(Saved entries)

-- ==== Sys2Proof/Machine/List.lean ====
section
/-! DEFINITION. Ranked-list instructions (10 R235 to R245). -/
namespace Sys2Proof.Machine

/-! ## Flags of RLSTAT (10 R245) -/

def rlUninit : BitVec 4 := 1
def rlBadimg : BitVec 4 := 2
def rlNarrow : BitVec 4 := 4
def rlSat : BitVec 4 := 8

/-- Hold the state of a list for the close of the group. -/
def writeL (l : BitVec 2) (v : RList) (s : State) : State := put (.rlist l v) s

/-- Check 4 for lists and vector registers. -/
def listDeclared (s : State) (ls : List (BitVec 2)) (vs : List (BitVec 5)) : Bool :=
  ls.all (fun l => l.toNat < s.ctx.nl) && vecDeclared s vs

/-- The flags that a run of offers sets. -/
def offerFlags (o : Offer) (s : State) : State :=
  flagFp (if o.nd then fND else 0) (flagRl (if o.sat then rlSat else 0) s)

/-- RLINS and RLINSX (10 R238): one pair for each active container, in ascending order. -/
def listInsert (sw : Bool) (l : BitVec 2) (a : BitVec 5) (m : BitVec 3) (ix : Nat → W32) (s : State) : State :=
  let x := readL s l
  if x.k == 0 then finish sw (put (.rladm 0) (flagRl rlUninit s))
  else
    let lanes := (List.range 128).filter (fun j => (readM s m).getLsbD j)
    let o := offerAll x (lanes.map (fun j => (w32 (elem (readV s a) 32 j), ix j)))
    finish sw (put (.rladm (o.ents.countP (fun e => e.2))) (offerFlags o (writeL l (o.list x) s)))

/-- RLINS l, va, wb, m. -/
def execRlins (sw : Bool) (l : BitVec 2) (a : BitVec 5) (b : BitVec 4) (m : BitVec 3) (s : State) : Out :=
  .next (declared (listDeclared s [l] [a]) (insn (encRlins sw l a b m))
    (listInsert sw l a m (fun j => w32 (bits (readW s b) 0 32 + j))) s)

/-- RLINSX l, va, vb, m. -/
def execRlinsx (sw : Bool) (l : BitVec 2) (a b : BitVec 5) (m : BitVec 3) (s : State) : Out :=
  .next (declared (listDeclared s [l] [a, b]) (insn (encRlinsx sw l a b m))
    (listInsert sw l a m (fun j => w32 (elem (readV s b) 32 j))) s)

/-- RLPRUNE md, va, l, m (10 R234, R243). -/
def execRlprune (sw : Bool) (d : BitVec 3) (a : BitVec 5) (l : BitVec 2) (m : BitVec 3) (s : State) : Out :=
  let x := readL s l
  let t := (threshold x).1
  let bound (j : Nat) : W32 := w32 (elem (readV s a) 32 j)
  let act (j : Nat) : Bool := (readM s m).getLsbD j
  let kept (j : Nat) : Bool := isNan32 (bound j) || !below32 (bound j) t
  let n := (List.range 128).countP (fun j => act j && !kept j)
  .next (declared (listDeclared s [l] [a]) (insn (encRlprune sw d a l m)) (fun s =>
    finish sw (flagRl (if n > 0 && x.skips + n ≥ 2 ^ 32 - 1 then rlSat else 0)
      (put (.mask d (ofMask (fun j => act j && kept j))) (writeL l { x with skips := satAdd 32 x.skips n } s)))) s)

/-- RLMERGE l, l2 (10 R239). -/
def execRlmerge (sw : Bool) (l k : BitVec 2) (s : State) : Out :=
  let x := readL s l
  let y := readL s k
  .next (declared (listDeclared s [l, k] []) (insn (encRlmerge sw l k)) (fun s =>
    if x.k == 0 then finish sw (flagRl rlUninit s)
    else
      let o := offerAll x y.ents
      let z := { o.list x with nans := satAdd 16 o.nans y.nans, skips := satAdd 32 x.skips y.skips }
      let sat := o.sat || (y.nans > 0 && o.nans + y.nans ≥ 0xFFFF) || (y.skips > 0 && x.skips + y.skips ≥ 2 ^ 32 - 1)
      finish sw (flagRl (if y.k != 0 && y.k < x.k then rlNarrow else 0) (flagRl (if sat then rlSat else 0) (writeL l z s)))) s)

/-- RLCLR l (10 R237). -/
def execRlclr (sw : Bool) (l : BitVec 2) (s : State) : Out :=
  .next (declared (listDeclared s [l] []) (insn (encRlclr sw l))
    (fun s => finish sw (writeL l { RList.fresh with k := (readL s l).k } s)) s)

/-- RLINIT l, k (10 R237). -/
def execRlinit (sw : Bool) (k : BitVec 7) (l : BitVec 2) (s : State) : Out :=
  .next (declared (listDeclared s [l] []) (insn (encRlinit sw k l))
    (fun s => finish sw (writeL l { RList.fresh with k := k.toNat } s)) s)

/-- RLTHR wd, l (10 R241). -/
def execRlthr (sw : Bool) (d : BitVec 4) (l : BitVec 2) (s : State) : Out :=
  .next (declared (listDeclared s [l] []) (insn (encRlthr sw d l))
    (fun s => finish sw (writeW d (entWord (threshold (readL s l))) s)) s)

/-- RLLEN wd, l (10 R241). -/
def execRllen (sw : Bool) (d : BitVec 4) (l : BitVec 2) (s : State) : Out :=
  .next (declared (listDeclared s [l] []) (insn (encRllen sw d l))
    (fun s => finish sw (writeW d (imageWord0 (readL s l)) s)) s)

/-- RLGET wd, l, wb (10 R241). -/
def execRlget (sw : Bool) (d a : BitVec 4) (l : BitVec 2) (s : State) : Out :=
  .next (declared (listDeclared s [l] []) (insn (encRlget sw d a l)) (fun s =>
    finish sw (writeW d (((readL s l).ents[(readW s a).toNat]?).elim 0xFFFFFFFFFF800000 entWord) s)) s)

/-- RLST l, [wa] (10 R240). -/
def execRlst (sw : Bool) (a : BitVec 4) (l : BitVec 2) (s : State) : Out :=
  let o := readW s a
  .next (declared (listDeclared s [l] []) (insn (encRlst sw a l)) (aligned (wrapped s o) 8
    (fun s => finish sw (spWrite o (bytesOf (listImage (readL s l))) s))) s)

/-- RLLD l, [wa] (10 R240): the header is read first, then the entries that LEN names. -/
def execRlld (sw : Bool) (a : BitVec 4) (l : BitVec 2) (s : State) : Out :=
  let o := readW s a
  .next (declared (listDeclared s [l] []) (insn (encRlld sw a l)) (aligned (wrapped s o) 8 (spLoad o 32 (fun hb s =>
    let h := wordsOf 4 hb
    let n := bits (wordAt h 0) 8 7
    if !headOk h then finish sw (flagRl rlBadimg s)
    else spLoad (o + 32) (8 * n) (fun eb s =>
      match listOfImage h (wordsOf n eb) with
      | none => finish sw (flagRl rlBadimg s)
      | some v => finish sw (flagRl (if v.k < (readL s l).k then rlNarrow else 0) (writeL l v s))) s))) s)

/-- RLSEND wd, wa, l (10 R244): SENDB of the image as it stands at post; HX.PRI does not apply. -/
def execRlsend (sw : Bool) (d a : BitVec 4) (l : BitVec 2) (s : State) : Out :=
  let pc := readW s a
  let w := readW s d
  let w := if mMode w == 2 then setBits w 60 1 1 else w
  let img := bytesOf (listImage (readL s l))
  .next (declared (listDeclared s [l] []) (insn (encRlsend sw d a l)) (fun s =>
    if mMode w == 4 && noSubgroup (myLaunch s) (mCode w) then raise 0x0C (w64 (mCode w)) s
    else if !destOk s (myLaunch s) w pc 0 false true 0 then status sw stBaddest s
    else sendMsg sw false (destClean w) pc [] (some (img, bits (readWn s a 1) 0 19)) 0 s) s)

/-- RLFLOOR l, wa (10 R242). -/
def execRlfloor (sw : Bool) (a : BitVec 4) (l : BitVec 2) (s : State) : Out :=
  let f : W32 := w32 (bits (readW s a) 0 32)
  .next (declared (listDeclared s [l] []) (insn (encRlfloor sw a l)) (fun s =>
    if isNan32 f then finish sw (flagFp fND s)
    else
      let x := readL s l
      finish sw (writeL l { x with floor := plusZero f, ents := x.ents.filter (fun e => !below32 e.1 f) } s)) s)

end Sys2Proof.Machine
end

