-- ==== Sys2Proof/Machine/Select.lean ====
section
/-! DEFINITION. Which agents can move: the steps of the device's agents that the state enables, the oldest input that can
land, and the cores that can issue (04 R94). Where several can move, which one does is a free value (assumption 1). -/
namespace Sys2Proof.Machine

/-! ## The steps of the agents -/

/-- A step when it is enabled. -/
def only (ok : Bool) (i : Instr) : List Instr := if ok then [i] else []

/-- The steps of context `c` of core `k`. -/
noncomputable def ctxSteps (s : State) (k c : Nat) : List Instr :=
  if (ctxOf s k c).status == .free then []
  else only (groupCloseOn s k c) (.groupClose k c) ++ only (watchdogOn s k c) (.watchdog k c) ++
    only (recvwTimeoutOn s k c) (.recvwTimeout k c) ++ only (waitwTimeoutOn s k c) (.waitwTimeout k c) ++
    only (watchPeriodicOn s k c) (.watchPeriodic k c)

/-- The steps of the message interface and the dispatcher of core `k`. -/
noncomputable def messageSteps (s : State) (k : Nat) : List Instr :=
  let c := coreOf s k
  only (pipeFor s k).isSome (.vectorPipeGrant k) ++
  c.parked.flatMap (fun p => only (contextRestoreOn s k p.frame) (.contextRestore k p.frame)) ++
  (c.stores.take 1).flatMap (fun e => only (storeBufferDrainOn s k e.num) (.storeBufferDrain k e.num)) ++
  c.out.flatMap (fun e => only (outboundOfferOn s k e.num) (.outboundOffer k e.num)) ++
  c.res.flatMap (fun r => (headsOf r).flatMap (fun p =>
    only (entryWordFillOn s k r.task.toNat (entryVa p.1.msg)) (.entryWordFill k r.task.toNat (entryVa p.1.msg)))) ++
  only (!c.res.isEmpty && dispatchOn s k) (.dispatch k) ++
  c.pulls.flatMap (fun u =>
    (landable s k u).map (fun p => .bulkPacketArrival k u.q.msg.ssite p) ++
    only (reassemblyTimeoutOn s k u.num) (.reassemblyTimeout k u.num)) ++
  c.res.flatMap (fun r => only (scratchpadSaveOn s k r.task.toNat) (.scratchpadSave k r.task.toNat) ++
    only (scratchpadRestoreOn s k r.task.toNat) (.scratchpadRestore k r.task.toNat)) ++
  only (drainCompleteOn s k) (.drainComplete k) ++ c.answers.flatMap (fun q => only (stealAnswerOn s (stealOf k q)) (.stealAnswer (stealOf k q)))

/-- The steps of the engines for core `k`. -/
noncomputable def engineSteps (s : State) (k : Nat) : List Instr :=
  let c := coreOf s k
  let done (eng : Nat) : List Instr :=
    (c.queue eng).flatMap (fun q => only (completionActionsOn s k eng q.num) (.completionActions k eng q.num))
  (if c.matq.isEmpty then [] else
    only (gbTileArrivalOn s k) (.gbTileArrival k) ++ only (gatherLatchFillOn s k) (.gatherLatchFill k) ++
    only (tileStepOn s k) (.tileStep k) ++ only (matrixReadoutOn s k) (.matrixReadout k) ++
    only (matrixListReadoutOn s k) (.matrixListReadout k) ++ only (slotResetOn s k) (.slotReset k) ++ done 0) ++
  (if c.copyq.isEmpty then [] else
    only (copyExecuteOn s k) (.copyExecute k) ++ only (remoteCopyExecuteOn s k) (.remoteCopyExecute k) ++
    only (credExecuteOn s k) (.credExecute k) ++ only (catomExecuteOn s k) (.catomExecute k) ++
    only (cmcExecuteOn s k) (.cmcExecute k) ++ only (cstorExecuteOn s k) (.cstorExecute k) ++
    only (cdtabExecuteOn s k) (.cdtabExecute k) ++ only (cdecExecuteOn s k) (.cdecExecute k) ++ done 1) ++
  (if c.netq.isEmpty then [] else only (netSendExecuteOn s k) (.netSendExecute k) ++ done 2) ++
  (if c.routeq.isEmpty then [] else
    only (routeGateExecuteOn s k) (.routeGateExecute k) ++ only (routeFlushExecuteOn s k) (.routeFlushExecute k) ++ done 3)

/-- The cores that the state lists. -/
def listedCores (s : State) : List Nat := s.core.id :: s.cores.map (fun p => p.1)

/-- The step that a control message asks for. -/
noncomputable def ctlStep (t : Ctl) : Instr :=
  match t.kind with
  | .admitted => .admitMsg t
  | .retry => .retry t
  | .nack => .nack t

/-- The steps of the mesh, the memory agents, the Retorts, the launch controller, the event and the group units. -/
noncomputable def deviceSteps (s : State) : List Instr :=
  s.flights.flatMap (fun f => only (admissionOn s f.num) (.admission f.num) ++ only (placedOfferOn s f.num) (.placedOffer f.num)) ++
  s.ctls.map ctlStep ++
  (List.range (s.transit.length + s.lag.length)).flatMap (fun x => only (memoryAgentRequestOn s x) (.memoryAgentRequest x)) ++
  (List.range 6).flatMap (fun d => (retortOf s d).walks.flatMap (fun w => only (walkCompleteOn s d w.num) (.walkComplete d w.num))) ++
  s.launches.flatMap (fun l => only (autoendOn s l.task.toNat) (.autoend l.task.toNat) ++
    only (seedSendOn s l.task.toNat) (.seedSend l.task.toNat)) ++
  s.host.samples.map (fun p => .monitorSample p.die p.mon p.value) ++
  s.evq.flatMap (fun e => only (eventOpOn s e.num) (.eventOp e.num)) ++ s.steals.map .stealRequest ++
  (firstArrivals s).map .groupArrival ++
  s.redq.flatMap (fun t => only (reductionContributionOn s t) (.reductionContribution t))

/-- The steps of the fabric and of the network endpoint. -/
noncomputable def netSteps (s : State) : List Instr :=
  (s.fab.lines.filter (multicastMemberWriteOn s)).map .multicastMemberWrite ++ s.fab.resps.map .multicastResponse ++
  s.fab.casts.flatMap (fun c => only (multicastResponseTimeoutOn s c.num) (.multicastResponseTimeout c.num) ++
    only (switchTierDepartureOn s c.num) (.switchTierDeparture c.num)) ++
  s.fab.txs.flatMap (fun t => only (transactionReissueOn s t.tag) (.transactionReissue t.tag) ++
    only (fabricUnreachableOn s t.tag) (.fabricUnreachable t.tag)) ++
  only (healthAgeingOn s) .healthAgeing ++
  (if s.net.peers.isEmpty then []
   else (List.range (waitingUnits s).length).flatMap (fun x => only (ueRetransmitOn s x) (.ueRetransmit x))) ++
  (List.range s.net.sends.length).flatMap (fun x => only (ueRnrReofferOn s x) (.ueRnrReoffer x) ++
    only (ueNobufTimeoutOn s x) (.ueNobufTimeout x))

/-- The destinations for which a die holds records or transfers. -/
def routeDests (r : Route) : List Nat :=
  (r.lists.map (fun l => destNo l.accel l.die) ++ r.outgoing.map (fun t => destNo t.dacc t.ddie)).foldl (fun l x => setInsert x l) []

/-- The steps of the routing engine of a die. -/
noncomputable def routeSteps (s : State) (d : Nat) : List Instr :=
  let r := routeOf s d
  if r.cfg.isNone && r.incoming.isEmpty && r.old.isEmpty then []
  else
    (routeDests r).flatMap (fun x => only (sendListTimeoutOn s d x) (.sendListTimeout d x)) ++
    only (ingressStep s d).isSome (.ingressTransfer d) ++
    r.bufs.flatMap (fun p => only (bufferTimeoutOn s d p.1) (.bufferTimeout d p.1)) ++
    (r.fetching.map (fun p => p.1) ++ r.old.map (fun o => o.e)).flatMap (fun e =>
      only (fetchCompleteOn s d e) (.fetchComplete d e) ++ only (fetchFailOn s d e) (.fetchFail d e)) ++
    only (freqAgeingOn s d) (.freqAgeing d)

/-- Every step of an agent that the state enables. -/
noncomputable def agentSteps (s : State) : List Instr :=
  (listedCores s).flatMap (fun k => (List.range 16).flatMap (ctxSteps s k) ++ messageSteps s k ++ engineSteps s k) ++
  deviceSteps s ++ netSteps s ++ (List.range 4).flatMap (routeSteps s)

/-! ## Inputs -/

/-- The read of a drive that a completion names. -/
def readOf (s : State) (x : Nat) : Option DriveRead := s.host.reads.find? (fun r => r.num == x)

/-- What an input can be held on. -/
def inputKey (s : State) (i : Instr) : Option HoldKey :=
  match i with
  | .hostLaunchSubmit va asid => some (.submit va asid)
  | .hostApertureAccess ap _ _ _ => some (.aperture ap)
  | .watchTableArm x _ => some (.watch x)
  | .hostRegisterWrite (.bar off _) => (barWatch off).map (fun p => .watch p.1)
  | .remoteTransaction t => (match t.op with
    | .unit u _ _ => some (.unit u.ssite u.sacc u.seq)
    | _ => some (.fabric t.accel t.tag))
  | .ueSendData u => some (.unit u.ssite u.sacc u.seq)
  | .nvmeCompletion x _ _ => (readOf s x).map (fun r => match r.expert with
    | some e => .fetch r.die e
    | none => .cmd r.core 1 r.cmd)
  | _ => none

/-- The unit of the network endpoint that an input brings. -/
def inputUnit (i : Instr) : Option UeUnit :=
  match i with
  | .ueSendData u => some u
  | .remoteTransaction t => (isUnitPart t.op).map (fun p => p.1)
  | _ => none

/-- Whether an input can land: it is not held, and what must not be overtaken is over: the lower sectors of a transfer, the earlier
reads of a command, and the releases before the completion of a fetch. -/
def inputReady (s : State) (i : Instr) : Bool :=
  (inputKey s i).all (fun k => !heldOn s k) && (inputUnit i).all (fun u => !unitEarly s u) &&
  (match i with
   | .remoteTransaction t => !writeEarly s t
   | .nvmeCompletion x _ _ => (readOf s x).all (fun r => !readEarly s r && (r.expert.isNone || ingressIdle s r.die))
   | _ => true)

/-- Whether an input that has landed stays, because an access of it waits for a fault. -/
def inputStays (s : State) (i : Instr) : Bool :=
  (inputKey s i).any (heldOn s) || (inputUnit i).any (unitStays s) ||
  (match i with
   | .nvmeCompletion x _ _ => (readOf s x).isSome
   | .remoteTransaction t => writeEarly s t
   | _ => false)

/-- Whether the device takes an input: in reset or without power it can only be powered, and in recovery it exposes the
recovery mailbox besides (16 R382, R384). -/
def takesInput (s : State) (i : Instr) : Bool :=
  (s.host.running && !s.host.recovery) || (match i with
    | .powerOn _ => true
    | .powerLoss _ => true
    | .recoveryImageWrite _ _ => true
    | _ => false)

/-- Whether a transaction of an atomic on host memory is open (07 R168): meanwhile only the host acts beside it. -/
def rmwAt (s : State) : Option Nat := s.transit.findIdx? (fun e => e.rmw)

/-- Whether an input is a write of the host to its own memory. -/
def isHostWrite (i : Instr) : Bool :=
  match i with
  | .hostRegisterWrite (.hostMemory _ _) => true
  | _ => false

/-- Whether an input comes through a BAR: such accesses are performed in the order in which the host makes them (16 R376). -/
def viaBar (i : Instr) : Bool :=
  match i with
  | .hostApertureAccess _ _ _ _ => true
  | .watchTableArm _ _ => true
  | .hostRegisterWrite (.bar _ _) => true
  | .hostRegisterWrite (.barRead _) => true
  | _ => false

/-- The oldest input that can land, with its place. -/
def nextInput (s : State) : Option (Nat × Instr) :=
  (s.inputs.zipIdx.find? (fun p => inputReady s p.1 && !(viaBar p.1 && (s.inputs.take p.2).any viaBar))).map (fun p => (p.2, p.1))

/-! ## The choice -/

/-- Everything that can happen. A device that is off or in recovery takes inputs only (16 R382, R384), and a core of a hot
die may stay idle (16 R390). -/
noncomputable def choices (s : State) : List Choice :=
  let ins : List Choice := ((nextInput s).map (fun p => Choice.input p.1 p.2)).toList
  match rmwAt s with
  | some x => .agent (.memoryAgentRequest x) :: ((nextInput s).filter (fun p => isHostWrite p.2)).toList.map (fun p => .input p.1 p.2)
  | none =>
  if !s.host.running || s.host.recovery then ins
  else ins ++ (agentSteps s).map .agent ++ ((listedCores s).filter (fun k => !(issuers s k).isEmpty)).map .core ++
    (if s.host.hot.isEmpty then [] else [.idle])

/-- A choice without the place of an input, by which it is known from step to step. -/
def Choice.key (c : Choice) : Choice :=
  match c with
  | .input _ i => .input 0 i
  | .agent i => .agent i
  | .core k => .core k
  | .idle => .idle

/-- The step since which a choice has been there. -/
def standsSince (s : State) (c : Choice) : Nat := ((s.waits.find? (fun p => p.1 == c.key)).map (fun p => p.2)).getD s.tick

/-- The choice that has been there longest, if its patience is over: nothing that can move is passed over for ever (06 R137). -/
def overdue (s : State) (cs : List Choice) : Option Choice :=
  (cs.filter (fun c => standsSince s c + Config.patience < s.tick)).foldl
    (fun best c => if best.all (fun b => standsSince s c < standsSince s b) then some c else best) none

/-- The choice that is taken. -/
noncomputable def chosen (s : State) : Choice :=
  match choices s with
  | [] => .idle
  | [c] => c
  | c :: cs => (overdue s (c :: cs)).getD ((c :: cs).getD (Config.choose s.tick % (cs.length + 1)) c)

/-- Behind a step each choice that is still there goes on waiting, the one that was taken anew. While an atomic on host memory is
open nothing else is there (07 R168), and all wait. -/
noncomputable def noteWaits (taken : Choice) (s : State) : State :=
  if (rmwAt s).isSome then s
  else { s with waits := ((choices s).filter (fun c => c != .idle)).map (fun c =>
    (c.key, if c.key == taken.key then s.tick else standsSince s c)) }

/-! ## Time -/

/-- A context that the debugger has stopped does not count clk (15 R363). -/
def shiftCtx (s : State) (c : Core) (x : Ctx) : Ctx :=
  if x.status != .free && stopped s c x then { x with start := x.start + 1, since := x.since.map (fun t => t + 1) } else x

/-- The contexts of a halted core. -/
def shiftCore (s : State) (c : Core) : Core :=
  if c.regs.halt then { c with ctxs := c.ctxs.map (fun p => (p.1, shiftCtx s c p.2)) } else c

/-- The inbound occupancy of a core, for the monitors of its die (16 R389). -/
def sampleCore (s : State) (k : Nat) : State :=
  let c := coreOf s k
  sample 3 (coreDie k) (some k) (highCount c true) (sample 2 (coreDie k) (some k) (lowCount c true) s)

/-- Every 1,024 clk the monitors take the inbound occupancy of the cores. -/
def sampleOccupancy (s : State) : State :=
  if s.clk % 1024 == 0 && !s.host.monitors.isEmpty then (List.range (64 * meshRows s)).foldl sampleCore s else s

/-- One clk passes. -/
def tickOver (t : State) : State :=
  let s := sampleOccupancy t
  let s1 := if s.core.regs.halt then { s with ctx := shiftCtx s s.core s.ctx, core := shiftCore s s.core } else s
  { s1 with cores := s1.cores.map (fun p => (p.1, shiftCore s p.2)), clk := s1.clk + 1, tick := s1.tick + 1 }

/-! ## Placing an instruction for a fetch -/

/-- The leaf that maps the page of an address onto itself, readable, writable and executable. -/
def placedLeaf (va : W64) : W64 := w64 (0x1F + vaLoc va / 2 ^ 21 % 2 ^ 27 * 2 ^ 21)

/-- A word stored at the pc of the context in focus, with the cached leaf through which the fetch reads it, and the
context ready to issue. -/
def placeWord (w : W32) (s : State) : State :=
  let va := s.ctx.pc
  let q := { fetchReq s va with sub := false }
  let r := retortOf s (vaDie va)
  let e : TlbEnt := { asid := q.asid, gen := genOf r q.asid, sub := inSub (coreSpa s.core) va, die := vaDie va,
                      page := pageNo (inSub (coreSpa s.core) va) (vaLoc va), leaf := placedLeaf va }
  let s1 := setRetort s (vaDie va) { r with cache := e :: r.cache }
  { s1 with ctx := { s1.ctx with status := .ready, run := [], xfail := none }, core := { s1.core with icache := [] },
            mem := memWrite s1.mem (leafKey e.sub e.leaf va) (toBytes 4 w.toNat) }

end Sys2Proof.Machine
end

■ EXERCISE DETAILS
Show, from the records above, every line that includes "false".

■ ANSWER
    else if !destOk s (myLaunch s) w pc 0 false true 0 then status sw stBaddest s
    else sendMsg sw false (destClean w) pc [] (some (img, bits (readWn s a 1) 0 19)) 0 s) s)
   | _ => false)
    | _ => false)
  | _ => false
  | _ => false
  let q := { fetchReq s va with sub := false }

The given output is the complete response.